§ Problem description
Write out exactly the lines of the entries below, from the first through the line containing "def reservedBytes : Bytes", and nothing beyond them.

Dataset entries:
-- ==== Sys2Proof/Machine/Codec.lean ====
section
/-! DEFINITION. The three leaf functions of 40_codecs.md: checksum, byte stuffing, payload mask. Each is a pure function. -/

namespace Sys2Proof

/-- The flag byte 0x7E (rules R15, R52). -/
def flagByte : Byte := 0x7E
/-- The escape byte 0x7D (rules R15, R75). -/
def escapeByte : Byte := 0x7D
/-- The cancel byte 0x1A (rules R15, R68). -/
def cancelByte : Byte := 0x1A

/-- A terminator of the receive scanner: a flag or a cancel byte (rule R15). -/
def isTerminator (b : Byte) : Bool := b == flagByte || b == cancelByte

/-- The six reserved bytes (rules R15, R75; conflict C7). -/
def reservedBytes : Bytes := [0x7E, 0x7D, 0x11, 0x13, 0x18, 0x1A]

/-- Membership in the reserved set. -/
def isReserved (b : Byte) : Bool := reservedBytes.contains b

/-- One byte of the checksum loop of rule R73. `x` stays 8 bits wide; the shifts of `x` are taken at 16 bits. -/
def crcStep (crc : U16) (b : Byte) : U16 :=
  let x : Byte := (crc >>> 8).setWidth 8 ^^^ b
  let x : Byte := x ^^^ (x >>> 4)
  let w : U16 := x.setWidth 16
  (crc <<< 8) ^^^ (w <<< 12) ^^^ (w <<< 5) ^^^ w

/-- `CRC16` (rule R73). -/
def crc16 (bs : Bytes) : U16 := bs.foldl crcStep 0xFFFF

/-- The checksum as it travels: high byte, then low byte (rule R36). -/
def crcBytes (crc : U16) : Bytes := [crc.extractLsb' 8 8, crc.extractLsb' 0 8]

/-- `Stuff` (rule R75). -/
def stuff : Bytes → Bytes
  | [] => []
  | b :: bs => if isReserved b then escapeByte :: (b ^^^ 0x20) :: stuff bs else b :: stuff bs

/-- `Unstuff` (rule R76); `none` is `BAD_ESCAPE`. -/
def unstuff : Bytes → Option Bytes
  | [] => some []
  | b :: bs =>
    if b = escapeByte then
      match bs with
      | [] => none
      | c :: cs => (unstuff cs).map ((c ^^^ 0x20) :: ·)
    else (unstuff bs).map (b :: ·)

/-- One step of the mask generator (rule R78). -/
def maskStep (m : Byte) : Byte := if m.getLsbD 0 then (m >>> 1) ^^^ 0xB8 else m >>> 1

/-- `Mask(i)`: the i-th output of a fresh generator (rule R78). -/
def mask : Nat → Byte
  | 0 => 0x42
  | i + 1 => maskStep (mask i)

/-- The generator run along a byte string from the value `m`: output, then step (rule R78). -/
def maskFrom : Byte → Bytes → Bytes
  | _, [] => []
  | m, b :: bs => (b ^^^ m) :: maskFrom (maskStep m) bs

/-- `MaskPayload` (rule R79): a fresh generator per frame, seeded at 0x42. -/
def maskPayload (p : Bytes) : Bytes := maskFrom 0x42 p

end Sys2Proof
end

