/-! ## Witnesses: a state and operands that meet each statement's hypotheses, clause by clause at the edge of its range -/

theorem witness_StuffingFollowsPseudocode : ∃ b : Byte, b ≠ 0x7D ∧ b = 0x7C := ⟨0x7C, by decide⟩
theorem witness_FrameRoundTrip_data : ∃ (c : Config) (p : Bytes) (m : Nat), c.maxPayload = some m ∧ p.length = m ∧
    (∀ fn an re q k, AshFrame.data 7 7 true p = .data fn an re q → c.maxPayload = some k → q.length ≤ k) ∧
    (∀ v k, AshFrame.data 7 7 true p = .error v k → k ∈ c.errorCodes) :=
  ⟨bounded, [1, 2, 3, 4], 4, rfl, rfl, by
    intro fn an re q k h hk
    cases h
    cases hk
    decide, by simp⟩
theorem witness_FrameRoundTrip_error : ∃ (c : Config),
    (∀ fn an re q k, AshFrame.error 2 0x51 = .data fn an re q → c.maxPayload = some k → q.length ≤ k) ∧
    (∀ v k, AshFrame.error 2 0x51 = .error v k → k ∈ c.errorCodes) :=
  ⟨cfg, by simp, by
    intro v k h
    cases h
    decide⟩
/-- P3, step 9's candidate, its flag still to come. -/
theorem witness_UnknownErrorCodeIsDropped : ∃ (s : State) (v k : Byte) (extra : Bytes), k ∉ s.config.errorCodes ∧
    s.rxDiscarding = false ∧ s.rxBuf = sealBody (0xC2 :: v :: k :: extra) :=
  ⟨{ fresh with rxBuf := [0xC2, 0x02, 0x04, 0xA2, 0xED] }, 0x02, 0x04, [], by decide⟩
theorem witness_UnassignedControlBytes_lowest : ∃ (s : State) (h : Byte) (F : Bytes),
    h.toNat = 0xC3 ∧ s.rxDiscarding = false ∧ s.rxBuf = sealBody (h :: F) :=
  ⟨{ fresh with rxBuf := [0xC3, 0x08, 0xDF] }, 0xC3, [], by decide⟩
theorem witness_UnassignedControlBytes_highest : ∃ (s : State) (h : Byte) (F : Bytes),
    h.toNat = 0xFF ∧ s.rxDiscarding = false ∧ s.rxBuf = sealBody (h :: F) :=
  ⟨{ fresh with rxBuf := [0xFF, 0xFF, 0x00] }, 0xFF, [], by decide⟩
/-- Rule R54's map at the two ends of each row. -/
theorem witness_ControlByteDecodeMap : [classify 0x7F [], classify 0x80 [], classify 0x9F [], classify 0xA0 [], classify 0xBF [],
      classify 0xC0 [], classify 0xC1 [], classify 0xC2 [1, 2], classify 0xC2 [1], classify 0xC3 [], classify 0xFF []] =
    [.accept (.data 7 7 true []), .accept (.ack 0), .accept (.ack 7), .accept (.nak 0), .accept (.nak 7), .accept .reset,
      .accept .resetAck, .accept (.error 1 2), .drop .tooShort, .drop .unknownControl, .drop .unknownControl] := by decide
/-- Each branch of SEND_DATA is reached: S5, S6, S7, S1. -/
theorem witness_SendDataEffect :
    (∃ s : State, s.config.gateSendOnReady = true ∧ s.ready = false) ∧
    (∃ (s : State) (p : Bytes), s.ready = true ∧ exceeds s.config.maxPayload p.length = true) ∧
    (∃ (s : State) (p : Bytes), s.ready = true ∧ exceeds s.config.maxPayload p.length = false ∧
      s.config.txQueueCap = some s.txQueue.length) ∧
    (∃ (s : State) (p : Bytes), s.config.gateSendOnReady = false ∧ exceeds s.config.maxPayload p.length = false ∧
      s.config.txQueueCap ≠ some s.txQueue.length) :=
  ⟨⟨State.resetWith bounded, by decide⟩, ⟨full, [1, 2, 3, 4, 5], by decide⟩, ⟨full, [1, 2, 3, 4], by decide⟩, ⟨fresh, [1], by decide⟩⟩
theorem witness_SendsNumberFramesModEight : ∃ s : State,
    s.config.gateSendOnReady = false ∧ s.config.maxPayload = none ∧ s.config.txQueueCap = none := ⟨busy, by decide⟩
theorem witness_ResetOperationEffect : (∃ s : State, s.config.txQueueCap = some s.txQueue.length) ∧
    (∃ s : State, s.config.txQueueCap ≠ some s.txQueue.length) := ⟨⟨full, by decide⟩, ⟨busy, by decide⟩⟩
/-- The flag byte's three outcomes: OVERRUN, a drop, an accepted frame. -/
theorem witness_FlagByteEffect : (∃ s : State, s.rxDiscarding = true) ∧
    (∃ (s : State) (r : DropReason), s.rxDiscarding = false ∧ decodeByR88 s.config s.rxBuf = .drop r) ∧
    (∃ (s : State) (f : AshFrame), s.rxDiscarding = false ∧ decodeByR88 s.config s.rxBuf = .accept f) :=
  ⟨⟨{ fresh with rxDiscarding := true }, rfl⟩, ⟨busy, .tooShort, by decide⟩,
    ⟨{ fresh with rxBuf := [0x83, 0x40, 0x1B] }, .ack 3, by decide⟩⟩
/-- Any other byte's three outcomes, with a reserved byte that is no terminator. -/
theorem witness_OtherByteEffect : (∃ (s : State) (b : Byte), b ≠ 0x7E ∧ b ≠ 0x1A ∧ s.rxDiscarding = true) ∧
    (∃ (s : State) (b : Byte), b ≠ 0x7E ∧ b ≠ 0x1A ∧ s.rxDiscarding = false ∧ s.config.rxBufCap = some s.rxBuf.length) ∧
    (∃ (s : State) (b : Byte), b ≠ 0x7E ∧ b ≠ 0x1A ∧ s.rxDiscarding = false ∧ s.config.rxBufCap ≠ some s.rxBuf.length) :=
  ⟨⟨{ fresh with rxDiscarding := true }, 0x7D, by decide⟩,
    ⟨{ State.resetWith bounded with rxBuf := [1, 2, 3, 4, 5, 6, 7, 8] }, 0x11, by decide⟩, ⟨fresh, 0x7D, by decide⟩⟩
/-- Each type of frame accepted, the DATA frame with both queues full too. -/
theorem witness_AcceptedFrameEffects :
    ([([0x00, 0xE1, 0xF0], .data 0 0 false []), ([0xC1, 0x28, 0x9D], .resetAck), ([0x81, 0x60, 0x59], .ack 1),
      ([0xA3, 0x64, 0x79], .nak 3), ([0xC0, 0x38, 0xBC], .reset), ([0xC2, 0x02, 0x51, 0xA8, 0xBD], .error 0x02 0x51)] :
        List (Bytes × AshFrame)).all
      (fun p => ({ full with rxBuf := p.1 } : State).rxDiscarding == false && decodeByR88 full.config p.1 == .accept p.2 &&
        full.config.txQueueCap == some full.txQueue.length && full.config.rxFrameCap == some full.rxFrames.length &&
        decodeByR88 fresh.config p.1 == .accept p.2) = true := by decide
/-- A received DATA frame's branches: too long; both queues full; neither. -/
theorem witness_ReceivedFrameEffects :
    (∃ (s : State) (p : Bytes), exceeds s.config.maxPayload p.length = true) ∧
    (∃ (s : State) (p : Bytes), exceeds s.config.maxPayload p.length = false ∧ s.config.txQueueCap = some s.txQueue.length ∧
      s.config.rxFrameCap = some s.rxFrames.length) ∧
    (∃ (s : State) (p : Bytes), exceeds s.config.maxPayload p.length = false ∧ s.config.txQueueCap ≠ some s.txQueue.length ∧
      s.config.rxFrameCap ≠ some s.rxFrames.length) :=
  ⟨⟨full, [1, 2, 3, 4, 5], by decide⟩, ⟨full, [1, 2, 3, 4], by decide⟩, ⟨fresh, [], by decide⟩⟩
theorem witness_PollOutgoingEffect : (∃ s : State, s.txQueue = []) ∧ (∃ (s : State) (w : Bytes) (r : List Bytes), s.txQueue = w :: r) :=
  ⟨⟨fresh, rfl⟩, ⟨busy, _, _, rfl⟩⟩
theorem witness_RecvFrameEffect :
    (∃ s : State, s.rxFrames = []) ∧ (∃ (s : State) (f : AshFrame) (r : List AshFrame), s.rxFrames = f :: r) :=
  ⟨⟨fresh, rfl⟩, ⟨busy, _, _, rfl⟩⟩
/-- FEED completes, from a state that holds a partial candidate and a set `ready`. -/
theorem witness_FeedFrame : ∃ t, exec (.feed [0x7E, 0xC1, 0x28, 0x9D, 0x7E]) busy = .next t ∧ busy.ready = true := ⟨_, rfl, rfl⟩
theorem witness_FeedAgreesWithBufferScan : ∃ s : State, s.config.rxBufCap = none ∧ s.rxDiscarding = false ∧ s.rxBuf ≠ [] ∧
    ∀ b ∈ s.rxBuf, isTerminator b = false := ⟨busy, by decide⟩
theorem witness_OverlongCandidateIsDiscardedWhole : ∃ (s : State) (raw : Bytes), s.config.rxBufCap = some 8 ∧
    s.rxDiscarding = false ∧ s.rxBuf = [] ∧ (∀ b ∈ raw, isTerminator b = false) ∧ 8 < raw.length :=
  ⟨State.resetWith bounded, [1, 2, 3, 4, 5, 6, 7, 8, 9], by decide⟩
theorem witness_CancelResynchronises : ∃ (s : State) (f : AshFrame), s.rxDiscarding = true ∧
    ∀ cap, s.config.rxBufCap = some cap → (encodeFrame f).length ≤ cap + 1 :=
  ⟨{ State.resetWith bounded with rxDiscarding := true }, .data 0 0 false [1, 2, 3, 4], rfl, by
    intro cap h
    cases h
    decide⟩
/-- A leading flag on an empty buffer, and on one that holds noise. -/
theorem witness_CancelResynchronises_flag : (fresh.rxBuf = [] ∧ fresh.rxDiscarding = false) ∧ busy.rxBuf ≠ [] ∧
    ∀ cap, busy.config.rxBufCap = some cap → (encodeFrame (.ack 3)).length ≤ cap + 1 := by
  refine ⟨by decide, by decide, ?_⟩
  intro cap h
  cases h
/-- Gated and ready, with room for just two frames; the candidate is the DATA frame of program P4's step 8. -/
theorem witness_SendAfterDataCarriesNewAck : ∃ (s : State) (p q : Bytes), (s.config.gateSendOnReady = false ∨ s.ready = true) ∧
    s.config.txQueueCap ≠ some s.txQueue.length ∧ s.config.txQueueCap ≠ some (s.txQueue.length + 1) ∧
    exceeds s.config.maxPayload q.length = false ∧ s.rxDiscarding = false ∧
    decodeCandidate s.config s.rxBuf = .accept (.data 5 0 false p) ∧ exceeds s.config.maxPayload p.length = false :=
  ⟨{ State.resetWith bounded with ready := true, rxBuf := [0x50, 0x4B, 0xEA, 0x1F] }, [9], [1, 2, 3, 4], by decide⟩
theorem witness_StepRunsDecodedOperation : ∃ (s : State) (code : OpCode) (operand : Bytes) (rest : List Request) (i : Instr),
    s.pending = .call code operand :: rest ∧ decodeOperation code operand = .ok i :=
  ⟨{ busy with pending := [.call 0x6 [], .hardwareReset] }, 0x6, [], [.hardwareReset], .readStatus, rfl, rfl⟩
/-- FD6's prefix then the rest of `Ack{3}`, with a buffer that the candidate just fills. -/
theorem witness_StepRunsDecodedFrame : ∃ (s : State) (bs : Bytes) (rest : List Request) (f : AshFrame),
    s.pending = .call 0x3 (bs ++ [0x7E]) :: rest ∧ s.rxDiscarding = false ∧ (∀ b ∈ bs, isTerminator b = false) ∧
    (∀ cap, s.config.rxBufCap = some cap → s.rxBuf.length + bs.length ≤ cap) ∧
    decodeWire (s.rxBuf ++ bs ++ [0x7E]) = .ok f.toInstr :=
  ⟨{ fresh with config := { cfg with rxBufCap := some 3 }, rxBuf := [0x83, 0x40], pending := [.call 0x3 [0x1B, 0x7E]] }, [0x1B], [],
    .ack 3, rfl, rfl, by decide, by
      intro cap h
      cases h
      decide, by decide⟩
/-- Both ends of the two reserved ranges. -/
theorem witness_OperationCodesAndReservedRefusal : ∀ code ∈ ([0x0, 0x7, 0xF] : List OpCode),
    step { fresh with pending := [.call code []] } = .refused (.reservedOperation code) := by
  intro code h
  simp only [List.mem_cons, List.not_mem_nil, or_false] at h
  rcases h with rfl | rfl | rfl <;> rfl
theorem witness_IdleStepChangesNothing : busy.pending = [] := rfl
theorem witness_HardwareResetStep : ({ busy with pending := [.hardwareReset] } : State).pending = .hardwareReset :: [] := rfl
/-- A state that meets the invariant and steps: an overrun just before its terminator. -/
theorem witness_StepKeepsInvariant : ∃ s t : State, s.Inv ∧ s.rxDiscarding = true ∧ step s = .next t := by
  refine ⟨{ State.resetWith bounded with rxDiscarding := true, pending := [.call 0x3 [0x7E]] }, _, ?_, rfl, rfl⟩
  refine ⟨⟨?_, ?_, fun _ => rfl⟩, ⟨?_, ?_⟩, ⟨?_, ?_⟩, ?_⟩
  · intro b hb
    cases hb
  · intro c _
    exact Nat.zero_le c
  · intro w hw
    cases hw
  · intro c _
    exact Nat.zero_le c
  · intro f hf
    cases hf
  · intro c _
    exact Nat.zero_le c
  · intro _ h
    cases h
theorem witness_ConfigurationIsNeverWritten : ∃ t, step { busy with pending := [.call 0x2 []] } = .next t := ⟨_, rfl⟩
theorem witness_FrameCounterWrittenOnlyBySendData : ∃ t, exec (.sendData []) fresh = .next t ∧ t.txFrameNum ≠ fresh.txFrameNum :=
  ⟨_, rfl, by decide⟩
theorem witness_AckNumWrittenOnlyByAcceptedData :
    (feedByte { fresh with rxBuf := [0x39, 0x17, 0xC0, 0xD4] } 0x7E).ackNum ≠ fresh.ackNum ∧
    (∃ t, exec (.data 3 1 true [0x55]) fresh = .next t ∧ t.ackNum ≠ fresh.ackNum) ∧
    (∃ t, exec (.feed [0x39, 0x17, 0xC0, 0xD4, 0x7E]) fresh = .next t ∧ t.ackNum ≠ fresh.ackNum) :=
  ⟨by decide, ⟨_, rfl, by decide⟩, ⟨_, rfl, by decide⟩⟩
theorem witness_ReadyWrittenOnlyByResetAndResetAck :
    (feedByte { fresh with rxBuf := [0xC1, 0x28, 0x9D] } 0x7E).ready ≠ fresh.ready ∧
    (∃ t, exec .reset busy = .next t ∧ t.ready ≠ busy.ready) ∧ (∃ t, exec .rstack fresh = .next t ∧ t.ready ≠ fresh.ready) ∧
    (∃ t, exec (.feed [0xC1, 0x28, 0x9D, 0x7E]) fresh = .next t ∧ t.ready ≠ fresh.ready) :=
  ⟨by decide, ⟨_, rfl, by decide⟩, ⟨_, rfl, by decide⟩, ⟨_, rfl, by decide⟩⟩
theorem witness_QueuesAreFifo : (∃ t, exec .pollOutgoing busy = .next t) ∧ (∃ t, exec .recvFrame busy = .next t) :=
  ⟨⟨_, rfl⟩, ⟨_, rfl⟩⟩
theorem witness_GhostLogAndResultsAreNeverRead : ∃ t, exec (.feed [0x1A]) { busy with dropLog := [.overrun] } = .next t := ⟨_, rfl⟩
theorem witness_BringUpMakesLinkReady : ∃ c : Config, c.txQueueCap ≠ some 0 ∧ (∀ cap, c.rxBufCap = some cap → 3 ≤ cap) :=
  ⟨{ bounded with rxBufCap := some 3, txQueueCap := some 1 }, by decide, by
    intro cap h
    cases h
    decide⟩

§ Exercise response
-- ==== Sys2Proof/Machine/Codec.lean ====
section
/-! DEFINITION. The three leaf functions of 40_codecs.md: checksum, byte stuffing, payload mask. Each is a pure function. -/

namespace Sys2Proof

/-- The flag byte 0x7E (rules R15, R52). -/
def flagByte : Byte := 0x7E
/-- The escape byte 0x7D (rules R15, R75). -/
def escapeByte : Byte := 0x7D
/-- The cancel byte 0x1A (rules R15, R68). -/
def cancelByte : Byte := 0x1A

/-- A terminator of the receive scanner: a flag or a cancel byte (rule R15). -/
def isTerminator (b : Byte) : Bool := b == flagByte || b == cancelByte

/-- The six reserved bytes (rules R15, R75; conflict C7). -/
def reservedBytes : Bytes := [0x7E, 0x7D, 0x11, 0x13, 0x18, 0x1A]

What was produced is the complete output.